The working title was "gay Christian dialogue," a phrase that makes everything sound so simple: there are gay people, there are straight people, there are Christians.
The dialogue itself taught me otherwise.
For roughly two days, Oriented to Love: Sexual Diversity in the Body of Christ drew together a dozen people who defied simple description, and our conversation gave me a taste of the astounding complexity behind our sexuality. I learned about gay and lesbian people who, while fully owning their orientation, have chosen celibacy because of a deep fealty to their faith tradition. I learned about people who believe that nearly all sex is blessed and expresses aspects of God, even one-night stands. I learned about gay people who, out of a deep and undeniable love, married their closest friends -- of the opposite sex. I heard how our culture has so corrupted our view of sexuality that we have no idea how to touch one another physically, no matter how much we crave it. I learned more about the definition of queer and those who believe marriage should be between one man and one woman.
The twist, for me, is that all these people are striving to live faithfully to the call of Christ.
It's tempting to scramble for a logical resolution to such a paradox -- to filter all the words and perspectives and proceed efficiently to an opinion. I would submit that a great deal of what passes for dialogue on this issue has done just that. Hence, people are quick to conclude that those on the other side are "rationalizing their lifestyle" or "trying to get with the times" or "hiding behind the Bible to avoid change" or simply "pushing their political agenda."
Yes, there are people who do these things. My 11 companions in this dialogue were not among them. For two days, we did not seek a logical solution, but rather lived with the paradox. While sharing our personal stories of sexuality and gender with one another, we also explored thoughts I have rarely, if ever, heard in this context: our need for simplicity in the face of complexity, the value of surrendering our vision of what wholeness looks like, the daunting task of living authentically when social systems favor people who are not you, the need for the Church's repentance of the way it has treated LGBTQ people.
What if we all started living with the paradox for a while -- the paradox of people with myriad different practices and viewpoints living faithfully in the midst of them? Out of these paradoxes, questions often emerge. Here are a few that have emerged for me:
- How many orientations are there? Can they change over time?
- How many ways are there to live out each orientation -- sexual or gender vocations, as it were?
- Can we affirm every one of these vocations as a gift from God? If not, why not?
- Why do we resist complexity?

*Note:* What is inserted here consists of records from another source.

-- ==== Sys2Proof/Machine/TPlane.lean ====
section
/-! DEFINITION. The T-plane router: flits into the VC buffers, the choice of outputs, circuits, arbitration and the output
cycle, and credits (R67 to R73, R100 to R115, R128, R141 to R160, R602). -/

namespace Sys2Proof.Machine

/-! ## Access -/

/-- The VC buffer of an input (R70). -/
def Router.buf (r : Router) (port vc : Nat) : VcBuf := Tab.get default r.bufs (4 * port + vc)

/-- The VC buffer of an input becomes `b`. -/
def Router.setBuf (r : Router) (port vc : Nat) (b : VcBuf) : Router := { r with bufs := r.bufs.set (4 * port + vc) b }

/-- An output port of a router. -/
def Router.outp (r : Router) (o : Nat) : OutPort := Tab.get OutPort.init r.outs o

/-- An output port of a router is changed by `f`. -/
def Router.modOut (r : Router) (o : Nat) (f : OutPort → OutPort) : Router := { r with outs := r.outs.set o (f (r.outp o)) }

/-- Flits that an input VC buffer holds. -/
def VcBuf.load (b : VcBuf) : Nat := (b.pkts.map fun p => p.got.length - p.freed).sum

/-- One credit for each of `k` flits that left a buffer (R70). -/
def State.credits (s : State) (t port vc k : Nat) : State := s.emits (List.replicate k (.tCredit t port vc))

/-- The value of a register that reaches the arbiters some fc after its write (R159, R162): the latest that has. -/
def effective (h : List Delayed) (ft : Nat) (reset : Word) : Word :=
  h.foldl (fun v d => if d.at_ ≤ ft then d.value else v) reset

/-- STOP_PRIO and STOP_ARB as the arbiters see them. -/
def State.prioNow (s : State) (t : Nat) : Word := effective (s.stop t).rt.prioNext s.ft 0
def State.arbNow (s : State) (t : Nat) : Word := effective (s.stop t).rt.arbNext s.ft 0x00040000

/-! ## The fence route set of a dead port -/

/-- Whether a fence route set applies to a dead port (R115, R117): the port faces a tile whose set is pending or in force. -/
def State.setApplies (s : State) (t p : Nat) : Bool :=
  match neighbour s.build t p with
  | some u => s.flt.setTiles.contains u
  | none => false

/-- Whether the packets that only a dead port can take wait there (R115): for a fence route set; at a dead ring port they wait for
R377 to rewrite the egress entries (DEDUCED, log entry 21). -/
def State.waitsAtDead (s : State) (t p : Nat) : Bool := s.setApplies t p || decide (p ≥ 5)

/-- Whether an output is dead. -/
def State.deadOut (s : State) (t p : Nat) : Bool := ((s.stop t).rt.outp p).dead

/-! ## A head flit's decision -/

/-- What becomes of an arriving packet. -/
inductive Fate where
  /-- It takes one of these outputs (R106 to R110). -/
  | choose (l : List Nat)
  /-- It takes every one of these outputs (R128). -/
  | fork (l : List Nat)
  /-- It is discarded as the fault `code`, or silently with 0; `answer` gives the code of a NACK with WHOLE = 1 for the LAST
  packet of a VC0 message. -/
  | drop (code : Nat) (answer : Option Nat)
  deriving DecidableEq, Repr

/-- Whether a packet for a fenced client is discarded at its router and answered (R112): a VC0 packet, and a unicast copy of a
multicast, which goes as one (R133). -/
def toFenced (h : THdr) : Bool := h.vc == 0 || (h.dmode == 0 && h.type == tMcast)

/-- A unicast packet whose outputs are known: to a fenced client it is discarded (R112), and where every output is dead and no set
applies it is dropped at once (R115). -/
def State.unicastFate (s : State) (t : Nat) (h : THdr) (l : List Nat) : Fate :=
  if l = [4] ∧ (s.stop t).ro.clientFenced = true ∧ toFenced h = true then .drop 0 (some nFenced)
  else if l.all (fun p => s.deadOut t p) && !l.any (fun p => s.waitsAtDead t p) then .drop 0x0308 (some nFenced)
  else .choose l

/-- What becomes of a packet with header `h` that arrives at stop `t` by `port` (R73, R103 to R115, R126 to R128). -/
def State.fate (s : State) (t port : Nat) (h : THdr) : Fate :=
  if !s.hdrOk h then .drop 0x0303 none
  else if h.dmode = 0 then
    match s.route t port h with
    | .miss => .drop 0x0307 none
    | .fenced => .drop 0 (some nFenced)
    | .outs l => s.unicastFate t h l
  else
    match s.mcastBranches t port h with
    | none => .drop 0x0309 none
    | some l => .fork l

/-- The branches a forked packet really takes: a branch at a dead port is dropped and counted (R128), and a fenced client's
copy is pruned (R112). -/
def State.liveBranches (s : State) (t : Nat) (l : List Nat) : List Nat :=
  l.filter fun p => !s.deadOut t p && !(p == 4 && (s.stop t).ro.clientFenced)

/-- A branch that nothing has been sent on. -/
def freshBranch (p : Nat) : Branch := { port := p, sent := 0, won := false }

/-- A packet dropped on its decision: its fault, NOROUTE, and its FENCED answer (R110, R112, R115). -/
def State.dropPkt (s : State) (t : Nat) (h : THdr) (code : Nat) (answer : Option Nat) : State :=
  let s1 := if code = 0 then s else s.raiseAt t uT code 0 h.mseq.toNat
  let s2 := if code = 0x0308 then s1.modRo t fun r => { r with noroute := inc8 r.noroute } else s1
  if answer.isSome then s2.fencedAnswer t h else s2

/-- A packet enters a VC buffer with its decision taken; `none` where it is discarded. -/
def State.enter (s : State) (t port : Nat) (f : Flit) : State × Option BufPkt :=
  let h := thdrOfBytes f.data
  let total := flitsOf s.build h.plen.toNat
  let base : BufPkt := { hdr := h, total := total, got := [f], freed := 0, since := s.ft, cands := [], branches := [] }
  match s.fate t port h with
  | .drop code a => (s.dropPkt t h code a, none)
  | .choose [p] => (s, some { base with branches := [freshBranch p] })
  | .choose l => (s, some { base with cands := l })
  | .fork l =>
    let e := s.enterDie t port h
    let s := e.1
    let live := if e.2 then s.liveBranches t l else []
    let lost := if e.2 then (l.filter fun p => s.deadOut t p).length else 0
    let s1 := if lost = 0 then s else s.modSi t fun si => { si with brdrop := add8 si.brdrop lost }
    let s2 := if e.2 && l.contains 4 && (s.stop t).ro.clientFenced && h.last == 1 then s1.answerMcast t h nFenced else s1
    if live.isEmpty then (s2, none) else (s2, some { base with branches := live.map freshBranch })

/-- The packet of a buffer that has not had its TAIL yet: the newest. -/
def VcBuf.isOpen (b : VcBuf) : Bool :=
  match b.pkts.getLast? with
  | some p => !(p.got.getLast?.map (·.tail)).getD false
  | none => false

/-- The newest packet of a buffer is changed by `f`. -/
def VcBuf.modLast (b : VcBuf) (f : BufPkt → BufPkt) : VcBuf :=
  match b.pkts.getLast? with
  | some p => { b with pkts := b.pkts.dropLast ++ [f p] }
  | none => b

/-- Whether some output has taken the packet's head. -/
def BufPkt.started (p : BufPkt) : Bool := p.branches.any fun b => b.sent > 0

/-- The flit that ends an abandoned packet (R69). -/
def killFlit (b : Build) (vc : BitVec 2) : Flit :=
  { vc := vc, head := false, tail := true, kill := true, data := List.replicate (flitW b) 0 }

/-- A packet is abandoned with the flit `f`: only the outputs that have its head go on, and they end with `f` (R69). -/
def BufPkt.abandon (p : BufPkt) (f : Flit) : BufPkt :=
  { p with got := p.got ++ [f], total := p.got.length + 1, cands := [], branches := p.branches.filter fun b => b.sent > 0 }

/-- The outputs that have granted the packet of requester `i` and not had its head are free again, and the credit they had reserved
is not used (R69, R114). -/
def Router.ungrant (r : Router) (i : Nat) (p : BufPkt) : Router :=
  (p.branches.filter fun b => b.won && b.sent == 0).foldl (fun r b => r.modOut b.port fun o =>
    if o.holder = some i then
      { o with holder := none, used := o.used.set p.hdr.vc.toNat (Tab.get 0 o.used p.hdr.vc.toNat - p.total) }
    else o) r

/-- An abandoned packet leaves the buffer where no output has its head, and returns its credits. -/
def State.abandonLast (s : State) (t port vc : Nat) (b : VcBuf) (f : Flit) (disc : Bool) : State :=
  match b.pkts.getLast? with
  | none => s
  | some p =>
    let s := s.modRt t fun r => r.ungrant (4 * port + vc) p
    if p.started then s.modRt t fun r => r.setBuf port vc { (b.modLast fun p => p.abandon f) with disc := disc }
    else
      (s.modRt t fun r => r.setBuf port vc { pkts := b.pkts.dropLast, disc := disc })
        |>.credits t port vc (p.got.length - p.freed)

/-- An uncorrectable flit (R69). -/
def State.badFlit (s : State) (t port vc : Nat) (f : Flit) : State :=
  let b := (s.stop t).rt.buf port vc
  let s1 := (s.raiseAt t uT 0x0302 0 0).credits t port vc 1
  if f.head || !b.isOpen then s1.modRt t fun r => r.setBuf port vc { b with disc := !f.tail }
  else s1.abandonLast t port vc b (killFlit s.build f.vc) (!f.tail)

/-- A packet of another chip enters this one by a ring port of tile `t`, whose column is its source column here (R107). -/
def State.noteEntry (s : State) (t : Nat) (h : THdr) : State :=
  if h.snode.toNat = s.node ∨ h.dmode ≠ 0 then s
  else { s with entered := (s.entered.filter fun e => e.1 != h) ++ [(h, tileX t)] }

/-- The packet has left the chip's routers. -/
def State.noteExit (s : State) (h : THdr) : State := { s with entered := s.entered.filter fun e => e.1 != h }

/-- A flit that passed ECC enters the buffer (R69, R70, R73). -/
def State.goodFlit (s : State) (t port vc : Nat) (f : Flit) : State :=
  let b := (s.stop t).rt.buf port vc
  if f.head then
    match (if 5 ≤ port then s.noteEntry t (thdrOfBytes f.data) else s).enter t port f with
    | (s1, some p) => s1.modRt t fun r => r.setBuf port vc { b with pkts := b.pkts ++ [p] }
    | (s1, none) => ((s1.noteExit (thdrOfBytes f.data)).modRt t fun r => r.setBuf port vc { b with disc := !f.tail }).credits t port vc 1
  else if !b.isOpen then s.credits t port vc 1
  else if f.tail && f.kill then
    (s.abandonLast t port vc b f false).credits t port vc (if ((b.pkts.getLast?).map BufPkt.started).getD false then 0 else 1)
  else s.modRt t fun r => r.setBuf port vc (b.modLast fun p => { p with got := p.got ++ [f] })

/-- A stop input takes a flit (R69): while the VC discards, flits go until the next TAIL. -/
def State.takeFlit (s : State) (t port : Nat) (f : Flit) (e : Ecc) : State :=
  let vc := f.vc.toNat
  let b := (s.stop t).rt.buf port vc
  let s0 := if e = .corrected then s.raiseAt t uT 0x0301 0 0 else s
  if b.disc then
    ((if e = .bad then s0.raiseAt t uT 0x0302 0 0 else s0).modRt t fun r => r.setBuf port vc { b with disc := !f.tail })
      |>.credits t port vc 1
  else if e = .bad then s0.badFlit t port vc f
  else s0.goodFlit t port vc f

/-! ## Circuits -/

/-- Fields of a slot entry (R142). -/
def seKind (w : Word) : Nat := (w.extractLsb' 30 2).toNat
def seIn (w : Word) : Nat := (w.extractLsb' 25 4).toNat
def seCid (w : Word) : Nat := (w.extractLsb' 0 12).toNat

/-- The active entry of an output at an index (R141). -/
def State.entry (s : State) (t o i : Nat) : Word := (((s.stop t).rt.outp o).bank s.slotBank).entry (i % 256)

/-- Whether cross-chip circuits are suspended (R51, R54, R387). -/
def State.circSuspended (s : State) : Bool := s.tide.suspended

/-- Whether circuit `cid` runs over link `n`: an entry of it at the link's tile leaves or comes by the link's ring port (R382). -/
def State.usesLink (s : State) (cid n : Nat) : Bool :=
  let t := linkTile s.build n
  let o := 5 + linkPort s.build n
  (portsOf s.build t).any fun p => (((s.stop t).rt.outp p).bank s.slotBank).entries.any fun e =>
    seKind e.2 == 1 && seCid e.2 == cid && (p == o || seIn e.2 == slotCode o)

/-- Cross-chip circuit `cid` is suspended (R51, R54, R383): every one, or those over a link whose LINK_CTL.EN is 0. -/
def State.circStopped (s : State) (cid : Nat) : Bool :=
  s.circSuspended || s.tide.oob || s.allLinks.any fun n => !(s.link n).en && s.usesLink cid n

/-- Whether a circuit entry of output `o` is ceased (R151). -/
def State.ceased (s : State) (t o : Nat) (w : Word) : Bool :=
  let r := (s.stop t).rt
  seKind w == 1 &&
  (r.ceasedPorts.contains o || (match slotPort s.build t (seIn w) with | some p => r.ceasedPorts.contains p | none => true) ||
   (w.getLsbD 29 && s.circStopped (seCid w)))

/-- The circuit that output `o` of stop `t` sends a flit of at index `i`, by the entries of its active bank. -/
def State.circAt (s : State) (t o i : Nat) : Option Nat :=
  let w := s.entry t o i
  if seKind w == 1 then some (seCid w) else none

Is it because there is a simple answer, or is there another reason?
- What if the Christian Church threw open its doors to all people, asking only that they be faithful to the call of Christ in their lives?
- Why do we feel the need to reconcile opposing views? What if we just threw them all into the same stew, let them cook and savored the flavor?
- How do we live in community with one another -- perhaps the most compelling imperative of the Christian faith -- when we hold radically different beliefs about the way to be in the world?
- Is dogma important? Is authority important? Why or why not?
At one point during Oriented to Love, a fellow participant, who knew about my background in advertising, asked what I'd write as a headline to describe the dialogue. While he meant the question as a joke, it got me thinking. And what I came up with was this: "Stop defining. Start listening. This is way more complex than you think."
In that spirit, I would love to hear your input. Grapple with the questions above, or raise your own. I would only ask that you avoid the simplistic. Live with the paradox and speak out of it. Maybe we can break new ground in hearing one another -- as Oriented to Love did in such an extraordinary way.